Timeline & Evolution of the Field
| Year | Paper / Milestone | Key Innovation |
|---|---|---|
| 2018 | Panoptic Segmentation (Kirillov et al.) | Defined the panoptic segmentation task, unifying semantic + instance seg with PQ metric |
| 2019 | PointPillars (Lang et al.) | Fast LiDAR 3D detection using pillar-based point encoding; 62 Hz real-time |
| 2020 | Panoptic-DeepLab (Cheng et al., CVPR) | First real-time bottom-up panoptic segmentation; dual-decoder architecture |
| 2021 | Cylinder3D (Zhu et al., CVPR) | Cylindrical partition for LiDAR semantic seg; SOTA on SemanticKITTI |
| 2021 | ViP-DeepLab (Qiao et al., CVPR) | Video panoptic segmentation + monocular depth; temporal consistency |
| 2021 | CenterPoint (Yin et al., CVPR) | Center-based 3D detection from LiDAR; anchor-free design |
| 2022 | BEVFusion (Liu et al., NeurIPS / ICRA’23) | Unified camera-LiDAR fusion in BEV space; task-agnostic framework |
| 2022 | Mask2Former (Cheng et al., CVPR) | Universal architecture for all segmentation tasks via masked attention transformer |
| 2022 | Waymo Panoramic Video Panoptic Seg (Mei et al., ECCV) | Largest video panoptic seg benchmark: 100k images, 5 cameras, 28 classes |
| 2023 | OneFormer (Jain et al., CVPR) | Single model trained once for all three segmentation tasks; task-conditioned tokens |
| 2023 | TPVFormer (Zheng et al., CVPR) | Tri-perspective view for 3D occupancy prediction from cameras |
| 2023 | SurroundOcc (Wei et al., ICCV) | Dense multi-camera 3D occupancy prediction with auto-generated labels |
| 2023 | UniAD (Hu et al., CVPR Best Paper) | Unified perception-prediction-planning; end-to-end with transformer queries |
| 2023 | SAM (Kirillov et al., ICCV) | Foundation model for promptable segmentation; zero-shot generalization |
| 2024 | 3D Open-Vocab Panoptic Seg (Xiao, Hung et al., ECCV) | First 3D open-vocabulary panoptic seg via CLIP-LiDAR distillation |
| 2024 | SAM 2 (Meta, ICLR 2025) | Extends SAM to video; real-time promptable segmentation in videos |
| 2024 | EMMA (Hwang, Hung et al., Waymo) | End-to-end MLLM for driving; maps camera data to trajectories/objects via Gemini |
| 2025 | OccMamba (CVPR 2025) | State space models for efficient 3D semantic occupancy prediction |
| 2025 | S4-Driver (Xie, Xu et al., Waymo, CVPR) | Self-supervised E2E driving with sparse 3D volume representation from 2D MLLM features |
| 2025 | Scaling Laws of Motion Forecasting (Baniodeh, Goel et al., Waymo) | Power-law scaling for driving; model size grows 1.5x faster than data |
| 2025 | WOD-E2E (Xu, Lin et al., Waymo) | Long-tail E2E driving benchmark; Rater Feedback Score metric |
| 2025 | Waymo Foundation Model (Blog) | Think Fast/Think Slow: Sensor Fusion Encoder + Driving VLM + World Decoder |
Detailed Paper Summaries
Category 1: The Seed Paper and End-to-End Driving
EMMA: End-to-End Multimodal Model for Autonomous Driving Jyh-Jing Hwang, Runsheng Xu, Hubert Lin, Wei-Chih Hung, et al. (Waymo, 2024) – arXiv:2410.23262
- Contribution: First demonstration that a multimodal large language model (Gemini) can serve as a generalist backbone for autonomous driving, jointly handling planning, detection, and road graph estimation in a unified language space.
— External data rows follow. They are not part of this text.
theorem execQuiesce_keeps (h : Halyard) (s : State) : Keeps.Out 0x13E04048 s (execQuiesce h s) := by
  unfold execQuiesce
  have hF := Sub.refl 0x13E04048
  apply Keeps.done
  repeat' first
    | extract_lets | with_reducible assumption | with_reducible exact Keeps.refl _ | exact hF.within rfl
    | (with_reducible apply Keeps.trans; on_goal 2 => with_reducible first
          | apply State.fset_keeps | apply State.replySt_keeps | apply State.packet_keeps
          | apply State.quiesceDone_keeps)
    | split
    | (with_reducible apply Keeps.fst; on_goal 2 => with_reducible assumption)
    | (with_reducible apply Keeps.snd; on_goal 2 => with_reducible assumption)
    | with_reducible apply Keeps.mk_mgc
    | intro _

theorem execQuiesceDrained_keeps (s : State) : Keeps.Out 0x1E04048 s (execQuiesceDrained s) := by
  unfold execQuiesceDrained
  have hF := Sub.refl 0x1E04048
  apply Keeps.done
  repeat' first
    | extract_lets | with_reducible assumption | with_reducible exact Keeps.refl _ | exact hF.within rfl
    | (with_reducible apply Keeps.trans; on_goal 2 => with_reducible first | apply State.quiesceDone_keeps)
    | (with_reducible apply Keeps.ite <;> intro _)

theorem execQuiesceTimeout_keeps (s : State) : Keeps.Out 0x1E04048 s (execQuiesceTimeout s) := by
  unfold execQuiesceTimeout
  have hF := Sub.refl 0x1E04048
  apply Keeps.done
  repeat' first
    | extract_lets | with_reducible assumption | with_reducible exact Keeps.refl _ | exact hF.within rfl
    | (with_reducible apply Keeps.trans; on_goal 2 => with_reducible first | apply State.replySt_keeps)
    | (with_reducible apply Keeps.ite <;> intro _)
    | split
    | (with_reducible apply Keeps.fst; on_goal 2 => with_reducible assumption)
    | (with_reducible apply Keeps.snd; on_goal 2 => with_reducible assumption)
    | with_reducible apply Keeps.mk_mgc

theorem execUnquiesce_keeps (h : Halyard) (s : State) : Keeps.Out 0x13E04048 s (execUnquiesce h s) := by
  unfold execUnquiesce
  have hF := Sub.refl 0x13E04048
  apply Keeps.done
  repeat' first
    | extract_lets | with_reducible assumption | with_reducible exact Keeps.refl _ | exact hF.within rfl
    | (with_reducible apply Keeps.trans; on_goal 2 => with_reducible first
          | apply State.fset_keeps | apply State.replyOk_keeps | apply State.holdPacket_keeps
          | apply State.packet_keeps)
    | (with_reducible apply Keeps.ite <;> intro _)
    | split
    | (with_reducible apply Keeps.fst; on_goal 2 => with_reducible assumption)
    | (with_reducible apply Keeps.snd; on_goal 2 => with_reducible assumption)
    | with_reducible apply Keeps.mk_mgc
    | intro _

theorem execReadModel_keeps (h : Halyard) (s : State) : Keeps.Out 0x13E04048 s (execReadModel h s) := by
  unfold execReadModel
  have hF := Sub.refl 0x13E04048
  apply Keeps.done
  repeat' first
    | extract_lets | with_reducible assumption | with_reducible exact Keeps.refl _ | exact hF.within rfl
    | (with_reducible apply Keeps.trans; on_goal 2 => with_reducible first
          | apply State.replyOk_keeps | apply State.packet_keeps | apply State.modelRegs_keeps)
    | split
    | intro _

theorem execTableRead_keeps (h : Halyard) (s : State) : Keeps.Out 0x13E04048 s (execTableRead h s) := by
  unfold execTableRead
  have hF := Sub.refl 0x13E04048
  apply Keeps.done
  repeat' first
    | extract_lets | with_reducible assumption | with_reducible exact Keeps.refl _ | exact hF.within rfl
    | (with_reducible apply Keeps.trans; on_goal 2 => with_reducible first
          | apply State.replyOk_keeps | apply State.replyBad_keeps | apply State.packet_keeps)
    | split
    | intro _

/-! ### Machine/Halyard.lean -/

theorem execIdentify_keeps (h : Halyard) (s : State) : Keeps.Out 0x13E04048 s (execIdentify h s) := by
  unfold execIdentify
  have hF := Sub.refl 0x13E04048
  apply Keeps.done
  repeat' first
    | extract_lets | with_reducible assumption | with_reducible exact Keeps.refl _ | exact hF.within rfl
    | (with_reducible apply Keeps.trans; on_goal 2 => with_reducible first
          | apply State.replyOk_keeps | apply State.packet_keeps)
    | split
    | intro _

theorem execDevStatus_keeps (h : Halyard) (s : State) : Keeps.Out 0x13E04048 s (execDevStatus h s) := by
  unfold execDevStatus
  have hF := Sub.refl 0x13E04048
  apply Keeps.done
  repeat' first
    | extract_lets | with_reducible assumption | with_reducible exact Keeps.refl _ | exact hF.within rfl
    | (with_reducible apply Keeps.trans; on_goal 2 => with_reducible first
          | apply State.replyOk_keeps | apply State.packet_keeps)
    | split
    | intro _

theorem execPendingStatus_keeps (h : Halyard) (s : State) : Keeps.Out 0x13E04048 s (execPendingStatus h s) := by
  unfold execPendingStatus
  have hF := Sub.refl 0x13E04048
  apply Keeps.done
  repeat' first
    | extract_lets | with_reducible assumption | with_reducible exact Keeps.refl _ | exact hF.within rfl
    | (with_reducible apply Keeps.trans; on_goal 2 => with_reducible first
          | apply State.replyOk_keeps | apply State.replyBad_keeps | apply State.packet_keeps)
    | split
    | (with_reducible apply Keeps.fst; on_goal 2 => with_reducible assumption)
    | (with_reducible apply Keeps.snd; on_goal 2 => with_reducible assumption)
    | with_reducible apply Keeps.mk_mgc
    | intro _

theorem execEvtRead_keeps (h : Halyard) (s : State) : Keeps.Out 0x13E04048 s (execEvtRead h s) := by
  unfold execEvtRead
  have hF := Sub.refl 0x13E04048
  apply Keeps.done
  repeat' first
    | extract_lets | with_reducible assumption | with_reducible exact Keeps.refl _ | exact hF.within rfl
    | (with_reducible apply Keeps.trans; on_goal 2 => with_reducible first
          | apply State.respond_keeps | apply State.packet_keeps)
    | split
    | (with_reducible apply Keeps.fst; on_goal 2 => with_reducible assumption)
    | (with_reducible apply Keeps.snd; on_goal 2 => with_reducible assumption)
    | with_reducible apply Keeps.mk_mgc
    | intro _

end Sys2Proof.Machine
end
- Method: Raw camera images are fed into Gemini. All non-sensor inputs (navigation, ego status) and outputs (trajectories, 3D bounding boxes, road elements) are represented as natural language text. Task-specific prompts route the model to different outputs. Chain-of-thought reasoning improves planning by 6.7%.
- Results: SOTA on nuScenes planning; competitive on Waymo Open Motion Dataset and Waymo Open Dataset 3D detection.
- Limitations: Processes only a few frames (no long video); no LiDAR/radar input; computationally expensive. V3 (Sep 2025) notes plans for 3D sensing modality integration.
- Why it matters for the interview: This is the team’s flagship paper. Understand the design choice of “everything as language” – why text-based outputs for continuous quantities like trajectories? What are the scaling implications?
UniAD: Planning-Oriented Autonomous Driving Yihan Hu et al. (Shanghai AI Lab / SenseTime, CVPR 2023 Best Paper) – arXiv:2212.10156
- Contribution: Demonstrated that connecting perception, prediction, and planning in a single end-to-end network (rather than modular pipelines) significantly improves planning quality.
- Method: Four transformer decoder modules handle detection, tracking, mapping, and motion/occupancy prediction, connected by queries that pass information downstream. Joint optimization of all tasks.
- Relationship to EMMA: UniAD is a structured/modular end-to-end approach; EMMA replaces explicit task modules with a single MLLM. EMMA can be seen as pushing the “unification” further by collapsing task-specific architectures into language.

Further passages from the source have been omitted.